# Do you know this Haunt?



## Jacksonville Haunter (Apr 21, 2011)

*Haunted House In Boynton Beach Indian Wells *

*This is not my haunt, I found it on youtube. The video is shot and posted by a funny neighbor. The haunt goes by INDIAN WELLS CEMETERY. It looks very cool but I can not find any youtube videos by the haunter or a website. All I know it it is in Florida. I would like to see some video of it running at night, somebody put a lot of time and money into this one.
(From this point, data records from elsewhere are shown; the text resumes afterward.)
theorem keeps_execMcmdReset {s0 : State} (unit : BitVec 32) (src : Requester) (txid : BitVec 16) {s : State} (hs : Keeps s0 s) :
    KeepsO s0 (execMcmdReset unit src txid s) := by
  unfold execMcmdReset
  apply KeepsO.next
  repeat' (first
      | with_reducible assumption | with_reducible refine keeps_arrive _ _ _ (fun z0 z1 hz => ?_) ?_ | with_reducible apply keeps_serveReset | split)

theorem keeps_freeWakes {s0 : State} {s : State} (hs : Keeps s0 s) : Keeps s0 (freeWakes s) := by
  unfold freeWakes
  repeat' (first
      | with_reducible assumption | with_reducible refine Keeps.foldl (fun t x ht => ?_) _ ?_ | with_reducible apply Keeps.at
      | refine KeepsB.get' (keeps_unitGate _ _ ?_) (by assumption) | simp -proj only [Keeps.lit_iff] | split)

theorem keeps_execUnitResetDone {s0 : State} (unit : BitVec 32) {s : State} (hs : Keeps s0 s) : KeepsO s0 (execUnitResetDone unit s) := by
  unfold execUnitResetDone
  apply KeepsO.next
  repeat' (first
      | with_reducible assumption | with_reducible apply keeps_answer | with_reducible apply keeps_solvKickAll | with_reducible apply keeps_freeWakes
      | with_reducible refine Keeps.foldl (fun t x ht => ?_) _ ?_ | with_reducible apply Keeps.at | simp -proj only [Keeps.lit_iff] | split)

theorem keeps_kickOp {s0 : State} {s : State} (hs : Keeps s0 s) : Keeps s0 (kickOp s) := by
  unfold kickOp
  repeat' (first | with_reducible assumption | with_reducible apply Keeps.at | simp -proj only [Keeps.lit_iff] | split)

theorem keeps_execKick {s0 : State} {s : State} (hs : Keeps s0 s) : KeepsO s0 (execKick s) := by
  unfold execKick
  apply KeepsO.next
  repeat' (first | with_reducible assumption | with_reducible apply keeps_kickOp)

theorem keeps_wdogWrite {s0 : State} (v : Word) {s : State} (hs : Keeps s0 s) : Keeps s0 (wdogWrite v s) := by
  unfold wdogWrite
  repeat' (first
      | with_reducible assumption | with_reducible apply keeps_putB | with_reducible apply keeps_putF | with_reducible apply keeps_kickOp | split)

theorem keeps_execClkWdogWrite {s0 : State} (v : Word) {s : State} (hs : Keeps s0 s) : KeepsO s0 (execClkWdogWrite v s) := by
  unfold execClkWdogWrite
  apply KeepsO.next
  repeat' (first | with_reducible assumption | with_reducible apply keeps_wdogWrite | split)

theorem keeps_execWdogWarn {s0 : State} {s : State} (hs : Keeps s0 s) : KeepsO s0 (execWdogWarn s) := by
  unfold execWdogWarn
  apply KeepsO.next
  repeat' (first | with_reducible assumption | with_reducible apply keeps_stick | split)

theorem keeps_execWdogExpire {s0 : State} {s : State} (hs : Keeps s0 s) : KeepsO s0 (execWdogExpire s) := by
  unfold execWdogExpire
  apply KeepsO.next
  repeat' (first
      | with_reducible assumption | with_reducible apply keeps_noteSensors | with_reducible apply keeps_warmReset
      | with_reducible apply keeps_logEvent | split)

/-! Machine/Sleep.lean -/

theorem keeps_beginDrain {s0 : State} (n : Nat) {s : State} (hs : Keeps s0 s) : Keeps s0 (beginDrain n s) := by
  unfold beginDrain
  repeat' (first | with_reducible assumption | with_reducible apply keeps_modDom | split)

theorem keeps_enterSleep {s0 : State} (k : Nat) {s : State} (hs : Keeps s0 s) : Keeps s0 (enterSleep k s) := by
  unfold enterSleep
  repeat' (first
      | with_reducible assumption | with_reducible apply keeps_modPwr | with_reducible apply keeps_noteSensors
      | with_reducible apply keeps_beginDrain | with_reducible apply keeps_flushSets | with_reducible apply keeps_modBst
      | with_reducible refine Keeps.foldl (fun t x ht => ?_) _ ?_ | split)

theorem keeps_sleepReqOp {s0 : State} (k : Nat) {s : State} (hs : Keeps s0 s) : Keeps s0 (sleepReqOp k s) := by
  unfold sleepReqOp
  repeat' (first | with_reducible assumption | with_reducible apply keeps_enterSleep | with_reducible apply keeps_stick | split)

theorem keeps_execSleepReq {s0 : State} (req : BitVec 2) {s : State} (hs : Keeps s0 s) : KeepsO s0 (execSleepReq req s) := by
  unfold execSleepReq
  apply KeepsO.next
  repeat' (first | with_reducible assumption | with_reducible apply keeps_sleepReqOp)

theorem keeps_pewterDomains {s0 : State} {s : State} (hs : Keeps s0 s) : Keeps s0 (pewterDomains s) := by
  unfold pewterDomains
  repeat' (first
      | with_reducible assumption | with_reducible apply keeps_domainOff | with_reducible apply keeps_modDom | with_reducible apply keeps_modBst
      | with_reducible refine Keeps.foldl (fun t x ht => ?_) _ ?_ | split)

theorem keeps_execSleepEntryDone {s0 : State} {s : State} (hs : Keeps s0 s) : KeepsO s0 (execSleepEntryDone s) := by
  unfold execSleepEntryDone
  apply KeepsO.next
  repeat' (first
      | with_reducible assumption | with_reducible apply keeps_drainDone | with_reducible apply keeps_loseScratch
      | with_reducible apply keeps_emptyAll | with_reducible apply keeps_allOff | with_reducible apply keeps_pewterDomains
      | with_reducible apply keeps_modPwr | with_reducible apply keeps_beginExit | with_reducible apply keeps_noteSensors
      | with_reducible refine Keeps.foldl (fun t x ht => ?_) _ ?_ | split)

theorem keeps_execResume {s0 : State} {s : State} (hs : Keeps s0 s) : KeepsO s0 (execResume s) := by
  unfold execResume
  apply KeepsO.next
  repeat' (first | with_reducible assumption | with_reducible apply keeps_noteSensors | with_reducible apply keeps_wakeCause)

theorem keeps_execTimerWake {s0 : State} {s : State} (hs : Keeps s0 s) : KeepsO s0 (execTimerWake s) := by
  unfold execTimerWake
  apply KeepsO.next
  repeat' (first | with_reducible assumption | with_reducible apply keeps_noteSensors | with_reducible apply keeps_wakeCause | split)

theorem keeps_evidenceAfresh {s0 : State} {s : State} (hs : Keeps s0 s) : Keeps s0 (evidenceAfresh s) := by
  unfold evidenceAfresh
  repeat' (first | with_reducible assumption | with_reducible apply keeps_modCell)

theorem keeps_execWakeDone {s0 : State} {s : State} (hs : Keeps s0 s) : KeepsO s0 (execWakeDone s) := by
  unfold execWakeDone
  apply KeepsO.next
  repeat' (first
      | with_reducible assumption | with_reducible apply keeps_domainOn | with_reducible apply keeps_repairRows | with_reducible apply keeps_modPwr
      | with_reducible apply keeps_evidenceAfresh | with_reducible apply keeps_noteSensors | with_reducible apply keeps_stick
      | with_reducible apply keeps_collWake | with_reducible apply keeps_solvKickAll | with_reducible refine Keeps.foldl (fun t x ht => ?_) _ ?_
      | split)

theorem keeps_sendAsked {s0 : State} (kind : Nat) {s : State} (hs : Keeps s0 s) : Keeps s0 (sendAsked kind s) := by
  unfold sendAsked
  repeat' (first | with_reducible assumption | with_reducible apply keeps_sendRec | with_reducible refine Keeps.foldl (fun t x ht => ?_) _ ?_)

theorem keeps_leaveAgreement {s0 : State} {s : State} (hs : Keeps s0 s) : Keeps s0 (leaveAgreement s) := by
  unfold leaveAgreement
  repeat' (first
      | with_reducible assumption | with_reducible apply keeps_modPwr | with_reducible apply keeps_noteSensors | with_reducible apply keeps_wakeNow
      | split)

theorem keeps_agreeAbort {s0 : State} {s : State} (hs : Keeps s0 s) : Keeps s0 (agreeAbort s) := by
  unfold agreeAbort
  repeat' (first | with_reducible assumption | with_reducible apply keeps_leaveAgreement | with_reducible apply keeps_sendAsked)

theorem keeps_agreeCommit {s0 : State} {s : State} (hs : Keeps s0 s) : Keeps s0 (agreeCommit s) := by
  unfold agreeCommit
  repeat' (first
      | with_reducible assumption | with_reducible apply keeps_enterSleep | with_reducible apply keeps_modPwr | with_reducible apply keeps_sendAsked)

theorem keeps_execQuietTimeout {s0 : State} {s : State} (hs : Keeps s0 s) : KeepsO s0 (execQuietTimeout s) := by
  unfold execQuietTimeout
  apply KeepsO.next
  repeat' (first
      | with_reducible assumption | with_reducible apply keeps_modPwr | with_reducible apply keeps_enterSleep
      | with_reducible apply keeps_noteSensors | with_reducible apply keeps_agreeStart | with_reducible apply keeps_agreeCommit
      | simp -proj only [Keeps.lit_iff] | split)

theorem keeps_takePrepare {s0 : State} (rec : List Byte) {s : State} (hs : Keeps s0 s) : Keeps s0 (takePrepare rec s) := by
  unfold takePrepare
  repeat' (first
      | with_reducible assumption | with_reducible apply keeps_sendRec | with_reducible apply keeps_noteSensors | with_reducible apply keeps_modPwr
      | simp -proj only [Keeps.lit_iff] | split)

theorem keeps_execSleepPrepare {s0 : State} (rec : List Byte) {s : State} (hs : Keeps s0 s) : KeepsO s0 (execSleepPrepare rec s) := by
  unfold execSleepPrepare
  apply KeepsO.next
  repeat' (first | with_reducible assumption | with_reducible refine keeps_recTake _ _ (fun z0 hz => ?_) ?_ | with_reducible apply keeps_takePrepare)

theorem keeps_takeVote {s0 : State} (rec : List Byte) {s : State} (hs : Keeps s0 s) : Keeps s0 (takeVote rec s) := by
  unfold takeVote
  repeat' (first
      | with_reducible assumption | with_reducible apply keeps_agreeAbort | with_reducible apply keeps_modPwr
      | with_reducible apply keeps_agreeCommit | simp -proj only [Keeps.lit_iff] | split)

theorem keeps_execSleepVote {s0 : State} (rec : List Byte) {s : State} (hs : Keeps s0 s) : KeepsO s0 (execSleepVote rec s) := by
  unfold execSleepVote
  apply KeepsO.next
  repeat' (first | with_reducible assumption | with_reducible refine keeps_recTake _ _ (fun z0 hz => ?_) ?_ | with_reducible apply keeps_takeVote)

theorem keeps_takeCommit {s0 : State} (rec : List Byte) {s : State} (hs : Keeps s0 s) : Keeps s0 (takeCommit rec s) := by
  unfold takeCommit
  repeat' (first
      | with_reducible assumption | with_reducible apply keeps_enterSleep | with_reducible apply keeps_modPwr | simp -proj only [Keeps.lit_iff]
      | split)

theorem keeps_execSleepCommit {s0 : State} (rec : List Byte) {s : State} (hs : Keeps s0 s) : KeepsO s0 (execSleepCommit rec s) := by
  unfold execSleepCommit
  apply KeepsO.next
  repeat' (first | with_reducible assumption | with_reducible refine keeps_recTake _ _ (fun z0 hz => ?_) ?_ | with_reducible apply keeps_takeCommit)

theorem keeps_takeAbort {s0 : State} (rec : List Byte) {s : State} (hs : Keeps s0 s) : Keeps s0 (takeAbort rec s) := by
  unfold takeAbort
  repeat' (first
      | with_reducible assumption | with_reducible apply keeps_agreeAbort | with_reducible apply keeps_leaveAgreement
      | simp -proj only [Keeps.lit_iff] | split)

theorem keeps_execSleepAbort {s0 : State} (rec : List Byte) {s : State} (hs : Keeps s0 s) : KeepsO s0 (execSleepAbort rec s) := by
  unfold execSleepAbort
  apply KeepsO.next
  repeat' (first | with_reducible assumption | with_reducible refine keeps_recTake _ _ (fun z0 hz => ?_) ?_ | with_reducible apply keeps_takeAbort)

theorem keeps_execSleepVoteLimit {s0 : State} {s : State} (hs : Keeps s0 s) : KeepsO s0 (execSleepVoteLimit s) := by
  unfold execSleepVoteLimit
  apply KeepsO.next
  repeat' (first | with_reducible assumption | with_reducible apply keeps_agreeAbort | split)

theorem keeps_execSleepDecisionLimit {s0 : State} {s : State} (hs : Keeps s0 s) : KeepsO s0 (execSleepDecisionLimit s) := by
  unfold execSleepDecisionLimit
  apply KeepsO.next
  repeat' (first | with_reducible assumption | with_reducible apply keeps_stick | with_reducible apply keeps_leaveAgreement | split)

/-! Machine/Security.lean -/

theorem keeps_rotateOp {s0 : State} (k : Nat) {s : State} (hs : Keeps s0 s) : Keeps s0 (rotateOp k s) := by
  unfold rotateOp
  repeat' (first | assumption | apply keeps_stick | apply keeps_deriveSlot | apply Keeps.at | simp -proj only [Keeps.lit_iff] | split)

theorem keeps_execRotate {s0 : State} (k : Fin 65) {s : State} (hs : Keeps s0 s) : KeepsO s0 (execRotate k s) := by
  unfold execRotate
  apply KeepsO.next
  repeat' (first | assumption | apply keeps_rotateOp)

/-! Machine/HostOps.lean -/

theorem keeps_modHost {s0 : State} (f : HostSt → HostSt) {s : State} (hs : Keeps s0 s) : Keeps s0 (modHost f s) := by
  unfold modHost
  repeat' (first | assumption | apply Keeps.at | simp -proj only [Keeps.lit_iff])

theorem keeps_bar0Refuse {s0 : State} (off : Nat) (code : Byte) {s : State} (hs : Keeps s0 s) : Keeps s0 (bar0Refuse off code s) := by
  unfold bar0Refuse
  repeat' (first | assumption | apply keeps_putF | apply keeps_stick | apply keeps_logEvent)

theorem keeps_bar2Refuse {s0 : State} (off : Nat) (write : Bool) (code : Byte) {s : State} (hs : Keeps s0 s) :
    Keeps s0 (bar2Refuse off write code s) := by
  unfold bar2Refuse
  repeat' (first
      | assumption | apply keeps_putF | apply keeps_stick | apply keeps_logEvent | apply Keeps.at | simp -proj only [Keeps.lit_iff] | split)

theorem keeps_hostHold {s0 : State} (deferred : Bool) (a : HostAcc) {s : State} (hs : Keeps s0 s) : Keeps s0 (hostHold deferred a s) := by
  unfold hostHold
  repeat' (first | assumption | apply keeps_putEntry | apply keeps_modHost)

theorem keeps_hostWait {s0 : State} (a : HostAcc) {s : State} (hs : Keeps s0 s) : Keeps s0 (hostWait a s) := by
  unfold hostWait
  repeat' (first | assumption | apply keeps_hostHold)

theorem keeps_hostTake {s0 : State} (x : Nat) {s : State} (hs : Keeps s0 s) : Keeps s0 (hostTake x s) := by
  unfold hostTake
  repeat' (first | assumption | apply keeps_freeEntry | apply keeps_modHost)

theorem keeps_hostEnd {s0 : State} (a : HostAcc) (code : Byte) {s : State} (hs : Keeps s0 s) : Keeps s0 (hostEnd a code s) := by
  unfold hostEnd
  repeat' (first | assumption | apply keeps_bar2Refuse | apply keeps_bar0Refuse | apply Keeps.at | simp -proj only [Keeps.lit_iff] | split)

/-! Machine/Network.lean -/

theorem keeps_tileRefuse {s0 : State} (q : Packet) {s : State} (hs : Keeps s0 s) : KeepsS s0 (tileRefuse q s) := by
  unfold tileRefuse
  repeat' (first
      | with_reducible assumption | with_reducible exact KeepsS.none | with_reducible apply KeepsS.some | with_reducible apply keeps_unitRefuse
      | with_reducible apply keeps_answer | with_reducible apply keeps_logEvent | refine KeepsS.get (keeps_gateUnit _ _ ?_) (by assumption)
      | simp -proj only [Keeps.lit_iff] | split)

theorem keeps_serveRd {s0 : State} (q : Packet) {s : State} (hs : Keeps s0 s) : Keeps s0 (serveRd q s) := by
  unfold serveRd
  repeat' (first
      | with_reducible assumption | with_reducible apply keeps_answer | with_reducible apply keeps_touchRange
      | refine KeepsS.get (keeps_tileRefuse _ ?_) (by assumption) | split)

theorem keeps_serveWr {s0 : State} (q : Packet) (data : List Byte) {s : State} (hs : Keeps s0 s) : Keeps s0 (serveWr q data s) := by
  unfold serveWr
  repeat' (first
      | with_reducible assumption | with_reducible apply keeps_answer | with_reducible apply keeps_spWriteFlits
      | refine KeepsS.get (keeps_tileRefuse _ ?_) (by assumption) | split)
Got any links?*

*Thanks for any help.:xbones:*


----------



## DynomiteDaniel (Apr 3, 2012)

oh man do I wish I had all of that stuff!


----------



## RoxyBlue (Oct 6, 2008)

The dude shooting the video was a hoot

The use of the space between sidewalk and street is not something you see very often.


----------



## Headless (Sep 4, 2011)

How does this stuff not go missing over night????? Wouldn't last a few hours in town here.


----------



## Jacksonville Haunter (Apr 21, 2011)

Zombie | Flickr - Photo Sharing!

*I was looking around and did find the haunt on flicker. The garage is an amazing Witches Den Of Evil.*


----------



## scareme (Aug 29, 2006)

That's a great haunt. They have some amazing masks. It's given me a couple of new ideas (like I needed any new ideas). Thanks for sharing.


----------



## fick209 (Aug 31, 2009)

Guess that little white dog showed the spiders what he/she thinks of them  Some cool looking stuff there, thanks for sharing!


----------



## Spooky1 (Aug 25, 2008)

That's a nice looking haunt. If the owner isn't a member, they should be!


----------



## Blackrose1978 (Aug 13, 2011)

That was cool!! I love all the details!!


----------



## jdubbya (Nov 6, 2005)

WOW! Some great props and really detailed scenes. He has at least $1000.00 in Death Studios masks that I can see. Really like the spider scene and the latex dead animals in the driveway.


----------



## MorbidMariah (Mar 28, 2009)

Haha!! :lolkin: I love the guy shooting the vid! Man, that was alot of stuff! And the dog peeing on the spider.....:laughvil:


----------